Cute On a Budget 

Photos taken by Maywyn Haydamack

A guide to sustainable clothes shopping when money is tight

Fast fashion is very convenient when you are tight on money. When your leisure spending is limited, it is hard to think about sustainable shopping, especially when that is associated with a higher price tag. However, fast fashion has various downsides.

Clothes are one of those things where the price tags might reflect the quality. Many sources report that fast fashion items are not made to last. Not only that, but it is an industry that heavily contributes to pollution and has an ethical dilemma attached to it. After all, one of the main reasons that fast fashion is so cheap is that companies like Shein, Temu, Lululemon, Zara, and H&M, usually outsource to countries with loose worker’s rights.

“Some of the workers’ rights violations present in fast fashion factories include paying workers unlivable wages, wage theft, unsafe working conditions, and many more. Due to the high feminization of the textile labor force, women garment workers are most exposed to these injustices and additionally will often face sexual harassment and exploitation in the workplace as well,” Maggie Atchley, social impact coordinator for UT’s office of sustainability said. 
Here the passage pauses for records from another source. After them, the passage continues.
-- ==== Sys2Proof/Machine/Dispatch.lean ====
section
/-!
DEFINITION. Machine/Dispatch.lean: one arm per command, each one call of its meaning.
-/

namespace Sys2Proof.Machine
That does not mean that all is lost if you don’t have a lot of money to spare. Sustainable shopping doesn’t have to be expensive nor does that mean your outfits will be ugly. You can be cute on a budget and still do your part in helping the world. One of the easiest ways to do so is to be critical of the companies you choose to support. 

The first thing that you can always do is check a company’s sustainability score. This will tell you where they stand in terms of production waste and mistreatment of workers. It is also a good way to fact-check companies that might falsely advertise as sustainable to get more people to buy their products. 

Thrifting is another great option and is probably the most common one that people run into when trying to shop sustainably. Things like thrifting and upcycling are good because they are focused on reusing items instead of throwing them away. If you don’t want to go far, The Free Store on campus is a great place to get used items and clothes for cheap or free. It is also a great place to learn about other sustainable shopping options.

“Other than existing as a space for students to get things second-hand rather than buying new, we try to exist as an educational space for students to learn about slow fashion as an idea and as a practice. For instance, we do workshops on mending and altering clothes to deter people from throwing things away when they no longer fit or tear or whatever,” Atchley said. 

You can also utilize ThredUp which is an online thrift store, and there are plenty of local shops like Bin Lucky or Community Chest. The Knoxville Vintage Market is another great outlet. There are plenty of resources nearby for you to start the process of thrifting, and it is okay to be nervous when starting. 

“When you show up at a thrift shop it is so daunting, but take your time, go slow and look through literally every single section even if it doesn’t look like something you would be interested in. All of my best finds have been from spots in the store that I didn’t think I would like. Get yourself a cute little coffee, bring headphones and dig,” Sydnee Edmonds, a senior history major with a minor in political science, said. 

Even if thrifting is not your speed, you can exercise your creative side. Textile crafts like knitting, sewing or crochet are good ways to be sustainable while being crafty because you can make your own clothes. In addition, the materials for these hobbies can be found second-hand as well or for cheap in different stores, and don’t be afraid to start if you’ve never tried it before. 

There are loads of videos on YouTube and different resources on campus that will help. For example, the Free Store, as stated before, and The Fashion Society both do workshops. The Fashion Society in particular hosts sewing workshops, crochet workshops, and clothes trading events. 

“Whenever you’re shopping around, think, is this something that is going to last me forever. In a year from now, will I still be wearing this? Do I need to buy this and add to my carbon footprint,” Layla Metin, Instagram content creator for the Fashion Society, said. 

Overall, there are cheap alternatives to fast fashion. You might have to pick up hobbies or activities that you are not used to or learn new skills, but sustainable fashion is not out of reach when you are living on a budget. You just have to think a little bit more about what you’re buying and what impact it has. 

“Don’t feel bad about your consumption, but try to reduce it as much as you can,” Edmonds said. 

At the end of the day, everyone wants to feel beautiful. Everyone wants the opportunity to express themselves and clothing is a great way to do so. You just have to remember, especially when you don’t have lots of money to spend on clothes, to be mindful of the history behind the price tag. After all, fast fashion has a different high cost.